Boxing

It’s not easy watching your son or daughter box.


By Elliot Worsell


IF YOU’VE ever walked through a park on a Sunday morning and come across a football pitch and a bunch of screaming kids, you’ll know that there’s no sound more terrifying than the sound of parents watching those screaming kids from the sidelines. A mix of encouragement, negativity and personal regret, it comes in waves, this wall of sound, and increases in volume whenever a controversial decision is made or a goal is scored or conceded.

Hearing the noises as a passerby is one thing, but hearing them as a son or daughter is another. For them, the ones these orders are aimed at, there is no escape and all they can do to keep quiet is to be perfect – or at least victorious.

Often they fit the same profile, these parents. Either they care too much, want to win too much, or have invested too much of their own hopes and dreams in a child whose interests are now a fraction of their own. They live vicariously through these children, either because their own lives have become too boring to comprehend, or because they see themselves in the child, the way they used to, and see the child’s journey as a performance after a dress rehearsal.

Whatever the motivation, this behavior is normal whenever there is a stake in winning or losing. It is normal on the sidelines of football and it is also normal in boxing, a sport where there is much more at stake than just winning or losing. In fact, when one considers exactly what is at stake when two children or adults step into the ring, is it any wonder that boxing boasts some of the most bizarre, overbearing, and annoying dads in all of professional sports?

Probably not. Perhaps, when you think about it, the idea of ​​seeing your son or daughter in the ring fighting another human being whose goal is to render them unconscious is the most terrifying prospect any parent can imagine. In that situation, you worry less about them winning and more about them coming home, physically and mentally, the same child you went to the fight with. Anything else, in boxing, is a bonus; winning is not a “W” but a relief.

Of course, at the highest levels, such thoughts are easier to suppress or ignore. After all, there are big money to be made and titles to be won and family legacies to be established. However, the underlying ingredients and fears remain. Yet you, as a parent, have to watch your son or daughter trade blows with another human being and acknowledge that, regardless of their abilities, things can change in the blink of an eye.

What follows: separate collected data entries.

/-- The verdict on a chunk of a known variant inside the payload, with the size rule and the elements as R157 and R160
state them. -/
theorem chunkEvent_some {p : Bytes} {c : Nat} (id tag : U8) {size : U16} (d : DType)
    (hn : c + 4 + size.toNat ≤ p.length) :
    chunkEvent p c id tag size (some d) =
      if size.toNat = 0 ∨ (dtypeKind d = .scalar ∧ size.toNat = dtypeWidth d) ∨
          (dtypeKind d = .array ∧ size.toNat % dtypeWidth d = 0) then
        .chunk c id tag size d ((p.drop (c + 4)).take size.toNat)
          (if dtypeWidth d = 0 then [] else (List.range (size.toNat / dtypeWidth d)).map fun k =>
            slice ((p.drop (c + 4)).take size.toNat) (k * dtypeWidth d) ((k + 1) * dtypeWidth d))
      else .sizeMismatch c id tag size d (dtypeWidth d) := by
  have hraw : ((p.drop (c + 4)).take size.toNat).length = size.toNat := by
    rw [List.length_take, List.length_drop]
    omega
  rw [chunkEvent, slice_eq_take_drop, elems_eq, hraw]
  exact if_congr (sizeOk_iff d _) rfl rfl

/-- Settles O32: the definition's three writes. -/
theorem tlvLoadReplacesThePayload : Obligations.TlvLoadReplacesThePayload := fun _ _ => rfl

/-- Settles O37: the chunk rows are `tlvTake` with the row's own variant (`exec_chunkRow`). -/
theorem chunkRowsHaltOnTruncation : Obligations.ChunkRowsHaltOnTruncation := by
  intro d id size s
  simp only [exec_chunkRow, tlvRow]
  refine ⟨fun ha => ?inactive, fun ha h4 => ?header, fun ha h4 hv => ?value⟩
  case inactive => rw [tlvTake_of_inactive ha]
  case header => rw [tlvTake_of_cut_header ha h4]; rfl
  case value => rw [tlvTake_of_cut_value ha h4 hv]; rfl

/-- Settles O34: the row's word stands at the cursor, so `TLV.STEP` reads the row's fields and, by `TAGMAP`, its
variant. -/
theorem tlvStepRunsTheChunkRow : Obligations.TlvStepRunsTheChunkRow := by
  intro s i rest h
  obtain ⟨d, id, size, hd, rfl, hbuf⟩ := decodeChunkWord_ok_iff.1 h
  obtain ⟨hid, htag, hsize⟩ := chunkFields_at hbuf
  rw [exec_tlvStep, exec_chunkRow, State.chId, State.chTag, State.chSize, hid, htag, hsize, hd, tlvRow]

/-- Settles O33, test by test in the order of R171. -/
theorem tlvStepDecodesOneChunk : Obligations.TlvStepDecodesOneChunk := by
  intro s
  rw [exec_tlvStep]
  congr 1
  cases ha : s.tlvActive with
  | false => rw [tlvTake_of_inactive ha, if_pos rfl]
  | true =>
    rw [if_neg (by decide)]
    by_cases h4 : s.tlvBuf.length - s.tlvCur < 4
    · rw [tlvTake_of_cut_header ha h4, if_pos h4]
      rfl
    rw [if_neg h4]
    have hsize : s.chSize.toNat = leAt s.tlvBuf (s.tlvCur + 2) 2 := field16_toNat ..
    by_cases hv : leAt s.tlvBuf (s.tlvCur + 2) 2 > s.tlvBuf.length - s.tlvCur - 4
    · rw [tlvTake_of_cut_value ha (Nat.not_lt.1 h4) (hsize ▸ hv)]
      exact (if_pos hv).symm
    · have hn : s.tlvCur + 4 + s.chSize.toNat ≤ s.tlvBuf.length := by omega
      rw [tlvTake_of_whole ha hn]
      refine Eq.trans ?_ (if_neg hv).symm
      cases hd : s.params.tags.dtype s.chTag with
      | none =>
        have hd' : s.params.tags.dtype (s.tlvBuf.getD (s.tlvCur + 1) 0) = none := hd
        rw [hd', hsize]
        rfl
      | some d =>
        have hd' : s.params.tags.dtype (s.tlvBuf.getD (s.tlvCur + 1) 0) = some d := hd
        rw [chunkEvent_some _ _ d hn, hd', hsize]
        rfl

/-! ### `decode_chunks` at an offset (R172) -/

/-- The chunk size that stands at an offset (R36). -/
def sizeAt (p : Bytes) (c : Nat) : Nat := (field16 p (c + 2)).toNat

/-- The verdict on the chunk at an offset that lies inside the payload (R172). -/
def eventAt (m : TagMap) (p : Bytes) (c : Nat) : TlvEvent :=
  chunkEvent p c (field8 p c) (field8 p (c + 1)) (field16 p (c + 2)) (m.dtype (field8 p (c + 1)))

theorem isTruncated_eventAt (m : TagMap) (p : Bytes) (c : Nat) : isTruncated (eventAt m p c) = false := by
  unfold eventAt chunkEvent
  split
  · rfl
  · split_ifs <;> rfl

theorem steppedOver_eventAt (m : TagMap) (p : Bytes) (c : Nat) : steppedOver (eventAt m p c) = 4 + sizeAt p c := by
  unfold eventAt chunkEvent
  split
  · rfl
  · split_ifs <;> rfl

/-- `es` are the events of the payload `p` from the offset `c` on: R172, one constructor for each of its cases. -/
inductive ChunksFrom (m : TagMap) (p : Bytes) : Nat → List TlvEvent → Prop
  | done : ChunksFrom m p p.length []
  | cutHeader {c : Nat} (hc : c < p.length) (h4 : p.length - c < 4) :
      ChunksFrom m p c [.truncatedHeader c (p.length - c)]
  | cutValue {c : Nat} (h4 : 4 ≤ p.length - c) (hv : p.length - c - 4 < sizeAt p c) :
      ChunksFrom m p c
        [.truncatedValue c (field8 p c) (field8 p (c + 1)) (field16 p (c + 2)) (p.length - c - 4)]
  | chunk {c : Nat} {es : List TlvEvent} (hn : c + 4 + sizeAt p c ≤ p.length)
      (rest : ChunksFrom m p (c + 4 + sizeAt p c) es) : ChunksFrom m p c (eventAt m p c :: es)

section
variable {m : TagMap} {p : Bytes} {n c : Nat} {es : List TlvEvent}

theorem decodeChunksFrom_length : decodeChunksFrom m p n p.length = [] := by
  cases n with
  | zero => rfl
  | succ n => exact if_pos rfl

theorem decodeChunksFrom_cut_header (hc : c < p.length) (h4 : p.length - c < 4) :
    decodeChunksFrom m p (n + 1) c = [.truncatedHeader c (p.length - c)] := by
  rw [decodeChunksFrom, if_neg hc.ne, if_pos h4]

theorem decodeChunksFrom_cut_value (h4 : 4 ≤ p.length - c) (hv : p.length - c - 4 < sizeAt p c) :
    decodeChunksFrom m p (n + 1) c =
      [.truncatedValue c (field8 p c) (field8 p (c + 1)) (field16 p (c + 2)) (p.length - c - 4)] := by
  rw [decodeChunksFrom, if_neg (by omega), if_neg (Nat.not_lt.2 h4)]
  exact if_pos hv

theorem decodeChunksFrom_whole (hn : c + 4 + sizeAt p c ≤ p.length) :
    decodeChunksFrom m p (n + 1) c = eventAt m p c :: decodeChunksFrom m p n (c + 4 + sizeAt p c) := by
  have hv : ¬ p.length - c - 4 < sizeAt p c := by omega
  rw [decodeChunksFrom, if_neg (by omega), if_neg (by omega)]
  exact if_neg hv

/-- With room for a chunk in every 4 bytes left, the decoder gives the events of R172. -/
theorem chunksFrom_decodeChunksFrom (hc : c ≤ p.length) (hroom : p.length ≤ c + 4 * n) :
    ChunksFrom m p c (decodeChunksFrom m p n c) := by
  induction n generalizing c with
  | zero =>
    obtain rfl : c = p.length := by omega
    exact .done
  | succ n ih =>
    obtain hlt | rfl := Nat.lt_or_eq_of_le hc
    · by_cases h4 : p.length - c < 4
      · rw [decodeChunksFrom_cut_header hlt h4]
        exact .cutHeader hlt h4
      by_cases hv : p.length - c - 4 < sizeAt p c
      · rw [decodeChunksFrom_cut_value (Nat.not_lt.1 h4) hv]
        exact .cutValue (Nat.not_lt.1 h4) hv
      · have hn : c + 4 + sizeAt p c ≤ p.length := by omega
        rw [decodeChunksFrom_whole hn]
        exact .chunk hn (ih hn (by omega))
    · rw [decodeChunksFrom_length]
      exact .done

/-- The events of R172 are determined: they are the decoder's. -/
theorem ChunksFrom.decodeChunksFrom_eq (h : ChunksFrom m p c es) (hroom : p.length ≤ c + 4 * n) :
    decodeChunksFrom m p n c = es := by
  induction h generalizing n with
  | done => exact decodeChunksFrom_length
  | cutHeader hc h4 =>
    obtain ⟨n, rfl⟩ := Nat.exists_eq_succ_of_ne_zero (n := n) (by omega)
    exact decodeChunksFrom_cut_header hc h4
  | cutValue h4 hv =>
    obtain ⟨n, rfl⟩ := Nat.exists_eq_succ_of_ne_zero (n := n) (by omega)
    exact decodeChunksFrom_cut_value h4 hv
  | chunk hn _ ih =>
    obtain ⟨n, rfl⟩ := Nat.exists_eq_succ_of_ne_zero (n := n) (by omega)
    rw [decodeChunksFrom_whole hn, ih (by omega)]

/-- The bound in `decode_chunks` is never met. -/
theorem chunksFrom_zero_iff : ChunksFrom m p 0 es ↔ decodeChunks m p = es := by
  constructor
  · exact fun h => h.decodeChunksFrom_eq (by omega)
  · rintro rfl
    exact chunksFrom_decodeChunksFrom (Nat.zero_le _) (by omega)

/-! ### Size accounting (R173, R175) -/

/-- The cursor after the last event: at the payload's end or, exactly when a chunk was truncated, short of it. -/
theorem ChunksFrom.end_offset (h : ChunksFrom m p c es) :
    c + (es.map steppedOver).sum ≤ p.length ∧
      (c + (es.map steppedOver).sum < p.length ↔ ∃ e ∈ es, isTruncated e = true) := by
  induction h with
  | done => simp
  | cutHeader hc h4 => simp [steppedOver, isTruncated, hc, hc.le]
  | @cutValue c h4 hv =>
    have hc : c < p.length := by omega
    simp [steppedOver, isTruncated, hc, hc.le]
  | chunk hn _ ih =>
    simpa [steppedOver_eventAt, isTruncated_eventAt, Nat.add_assoc] using ih

/-- A truncated chunk is the last event, and its `off` is where the events before it end. -/
theorem ChunksFrom.truncated_last (h : ChunksFrom m p c es) {es₁ es₂ : List TlvEvent} {e : TlvEvent}
    (hes : es = es₁ ++ e :: es₂) (he : isTruncated e = true) :
    es₂ = [] ∧ c + (es₁.map steppedOver).sum = eventOffset e := by
  induction h generalizing es₁ with
  | done => simp at hes
  | cutHeader | cutValue =>
    obtain ⟨rfl, hcons⟩ | ⟨-, hcons⟩ := List.singleton_eq_append_iff.1 hes
    · obtain ⟨rfl, rfl⟩ := List.cons.inj hcons
      exact ⟨rfl, rfl⟩
    · cases hcons
  | chunk hn _ ih =>
    cases es₁ with
    | nil =>
      obtain ⟨rfl, -⟩ := List.cons.inj hes
      rw [isTruncated_eventAt] at he
      cases he
    | cons e₁ es₁ =>
      obtain ⟨rfl, htail⟩ := List.cons.inj hes
      obtain ⟨hnil, hoff⟩ := ih htail
      refine ⟨hnil, ?_⟩
      rw [List.map_cons, List.sum_cons, steppedOver_eventAt, ← hoff]
      omega

/-- Every event but a cut header takes at least 4 bytes. -/
theorem ChunksFrom.length_le (h : ChunksFrom m p c es) : 4 * es.length ≤ p.length - c + 3 := by
  induction h with
  | done => simp
  | cutHeader hc _ =>
    rw [List.length_singleton]
    omega
  | cutValue h4 _ =>
    rw [List.length_singleton]
    omega
  | chunk hn _ ih =>
    rw [List.length_cons]
    omega

end

theorem chunksFrom_decodeChunks (m : TagMap) (p : Bytes) : ChunksFrom m p 0 (decodeChunks m p) :=
  chunksFrom_zero_iff.2 rfl

/-- Settles O39: without a truncated chunk the events end nowhere short of the payload's end. -/
theorem chunkSizesAddUp : Obligations.ChunkSizesAddUp := by
  intro m p
  have h := chunksFrom_decodeChunks m p
  refine ⟨fun hgood => ?_, fun es es' e hes he => ?_⟩
  · obtain ⟨hle, hshort⟩ := h.end_offset
    have hnot : ¬ ∃ e ∈ decodeChunks m p, isTruncated e = true := by
      rintro ⟨e, hmem, he⟩
      rw [hgood e hmem] at he
      cases he
    have := mt hshort.1 hnot
    omega
  · simpa using h.truncated_last hes he

/-- Settles O40: a step halts the unit or steps over a chunk that lies inside the payload. -/
theorem tlvStepsTerminate : Obligations.TlvStepsTerminate := by
  refine ⟨fun s t hs ha ht => ?step, fun m p => ?count⟩
  case step =>
    obtain ⟨-, ⟨-, hcur, -⟩, -⟩ := hs
    cases ht
    obtain ⟨hi, -⟩ | ⟨-, -, h⟩ | ⟨-, -, -, h⟩ | ⟨-, hn, h⟩ :=
      tlvTake_cases s.chId s.chTag s.chSize (s.params.tags.dtype s.chTag) s
    · rw [ha] at hi
      cases hi
    · rw [h]
      exact ⟨.inl rfl, le_rfl, hcur⟩
    · rw [h]
      exact ⟨.inl rfl, le_rfl, hcur⟩
    · rw [h]
      refine ⟨.inr (Nat.le_add_right ..), ?_, hn⟩
      rw [tlvAdvance_tlvCur, emit_tlvCur]
      omega
  case count =>
    have hlen := (chunksFrom_decodeChunks m p.bytes).length_le
    have := p.fits
    omega

/-! ### Stepping through a payload (R172) -/

/-- The TLV unit at the offset `c` of the payload `p`. -/
def tlvAt (p : Bytes) (c : Nat) (s : State) : State :=
  { s with tlvBuf := p, tlvCur := c, tlvActive := decide (c < p.length) }

/-- The TLV unit stopped at the offset `c` of the payload `p`. -/
def tlvStoppedAt (p : Bytes) (c : Nat) (s : State) : State :=
  { s with tlvBuf := p, tlvCur := c, tlvActive := false }

/-- A loaded payload is decoded from offset 0 on (R170). -/
theorem exec_tlvLoad (p : Payload) (s : State) : exec (.tlvLoad p) s = .next (tlvAt p.bytes 0 s) := rfl

theorem tlvAt_length (p : Bytes) (s : State) : tlvAt p p.length s = tlvStoppedAt p p.length s := by
  simp [tlvAt, tlvStoppedAt]

section
variable {p : Bytes} {c : Nat} (s : State)

theorem exec_tlvStep_cut_header (hc : c < p.length) (h4 : p.length - c < 4) :
    exec .tlvStep (tlvAt p c s) =
      .next (tlvStoppedAt p c (emit (.tlvEvt (.truncatedHeader c (p.length - c))) s)) := by
  have ha : (tlvAt p c s).tlvActive = true := decide_eq_true hc
  rw [exec_tlvStep, tlvTake_of_cut_header ha h4]
  rfl

theorem exec_tlvStep_cut_value (h4 : 4 ≤ p.length - c) (hv : p.length - c - 4 < sizeAt p c) :
    exec .tlvStep (tlvAt p c s) = .next (tlvStoppedAt p c (emit (.tlvEvt
      (.truncatedValue c (field8 p c) (field8 p (c + 1)) (field16 p (c + 2)) (p.length - c - 4))) s)) := by
  have ha : (tlvAt p c s).tlvActive = true := decide_eq_true (by omega)
  have hv' : p.length - c - 4 < (tlvAt p c s).chSize.toNat := hv
  rw [exec_tlvStep, tlvTake_of_cut_value ha h4 hv']
  rfl

theorem exec_tlvStep_whole (hn : c + 4 + sizeAt p c ≤ p.length) :
    exec .tlvStep (tlvAt p c s) =
      .next (tlvAt p (c + 4 + sizeAt p c) (emit (.tlvEvt (eventAt s.params.tags p c)) s)) := by
  have ha : (tlvAt p c s).tlvActive = true := decide_eq_true (by omega)
  have hn' : c + 4 + (tlvAt p c s).chSize.toNat ≤ p.length := hn
  rw [exec_tlvStep, tlvTake_of_whole ha hn']
  rfl

end

/-- Steps of an inactive unit do nothing (R174). -/
theorem execAll_tlvSteps_inactive (k : Nat) {s : State} (ha : s.tlvActive = false) :
    execAll (List.replicate k .tlvStep) s = .next s := by
  induction k with
  | zero => rfl
  | succ k ih =>
    have hstep : exec .tlvStep s = .next s := by rw [exec_tlvStep, tlvTake_of_inactive ha]
    rw [List.replicate_succ, execAll_cons hstep, ih]

/-- A step that stops the unit ends the payload, however many steps follow. -/
theorem execAll_tlvSteps_stop {k : Nat} {p : Bytes} {c : Nat} {s t : State} (hk : 0 < k)
    (h : exec .tlvStep s = .next (tlvStoppedAt p c t)) :
    execAll (List.replicate k .tlvStep) s = .next (tlvStoppedAt p c t) := by
  obtain ⟨k, rfl⟩ := Nat.exists_eq_succ_of_ne_zero hk.ne'
  rw [List.replicate_succ, execAll_cons h, execAll_tlvSteps_inactive k rfl]

/-- The events `es` go out on `TLV_EVT`, in order. -/
def emitTlv (es : List TlvEvent) (s : State) : State :=
  { s with trace := s.trace ++ es.map Output.tlvEvt }

theorem emitTlv_cons (e : TlvEvent) (es : List TlvEvent) (s : State) :
    emitTlv (e :: es) s = emitTlv es (emit (.tlvEvt e) s) := by
  simp [emitTlv, emit]

/-- Enough steps from an offset emit the events of R172 and stop where they end. -/
theorem execAll_tlvSteps {m : TagMap} {p : Bytes} {c : Nat} {es : List TlvEvent} (h : ChunksFrom m p c es)
    {k : Nat} (hk : p.length ≤ c + 4 * k) {s : State} (hm : s.params.tags = m) :
    execAll (List.replicate k .tlvStep) (tlvAt p c s) =
      .next (tlvStoppedAt p (c + (es.map steppedOver).sum) (emitTlv es s)) := by
  induction h generalizing k s with
  | done =>
    rw [tlvAt_length, execAll_tlvSteps_inactive k rfl]
    simp [emitTlv]
  | cutHeader hc h4 => exact execAll_tlvSteps_stop (by omega) (exec_tlvStep_cut_header s hc h4)
  | cutValue h4 hv => exact execAll_tlvSteps_stop (by omega) (exec_tlvStep_cut_value s h4 hv)
  | @chunk c es hn _ ih =>
    obtain ⟨k, rfl⟩ := Nat.exists_eq_succ_of_ne_zero (n := k) (by omega)
    have htail := ih (k := k) (s := emit (.tlvEvt (eventAt m p c)) s) (by omega) hm
    rw [List.replicate_succ, execAll_cons (exec_tlvStep_whole s hn), hm, htail, List.map_cons, List.sum_cons,
      steppedOver_eventAt, emitTlv_cons]
    simp only [Nat.add_assoc]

It takes a special kind of person to entertain this. It requires a level of trust that most parents lack, as well as the ability to detach from love and believe that, despite all the difficulties, everything will be okay in the end. That, for a coach or friend, is difficult enough, but for a parent who is almost predisposed to expect the worst when it comes to their child, such emotions can often lead to outbursts and behaviors that you wouldn’t normally expect to see in the parents of, say, tennis players or swimmers.

John Fury Goes Wild (Misfits Boxing)

For example, much has been said recently about the behaviour of the fathers of Tyson Fury, Devin Haney and Teofimo Lopez, all of whom have either tried to gain their children’s attention or done or said something incredibly bad. However, this, while never a good look, is easily explained when you consider and appreciate what these men – men who are hardly emotionally mature – endured in the days and hours before their children entered the ring. That doesn’t make any of it right, no, but we must at least try to understand how unique an experience it is to see your child in a boxing ring, where of course there is danger everywhere. At the very least, we must accept that unless we have been in this situation, it is probably unfair to comment on how we or anyone else should react.

On the other hand, it is also true that many parents, both mothers and fathers, are able to keep their cool when watching their children box. Even those close to the action, whether as part of the entourage or as part of the coaching staff, can conduct themselves with class and dignity that seems to surpass the likes of Messrs Fury, Haney and Lopez. They hold back their emotions; they do not want to share the limelight.

Case in point: Kostya Tszyu. As Tim’s father, he had every right to push for greater involvement in his son’s burgeoning career but never did, perhaps because he was content with his own accomplishments and knew that it was now time for the next generation to prosper. Perhaps, ultimately, the key to being a supportive father to a struggling son is to be content; content with both your own career and the idea that your son will now receive everything that was once his.

For some parents, this is clearly a difficult thing to accept. Furthermore, and as if to prove the point, there is a direct correlation between the worst-behaved dads in boxing and their own performance in the ring. Some parents – the more famous ones, that is – are watching their kids try to replicate their own successes, while others are doing it all for the first time, thus using their son or daughter as an avatar; their own status and identity are entirely dependent on whether they rise or fall. In this scenario, you see chaos, outbursts, hunger for attention. In this scenario, you see the same look in the eyes of boxers as you see in the eyes of kids in the park on a Sunday morning, each wondering if today will be the day Dad makes good on his threat to “explode” the referee.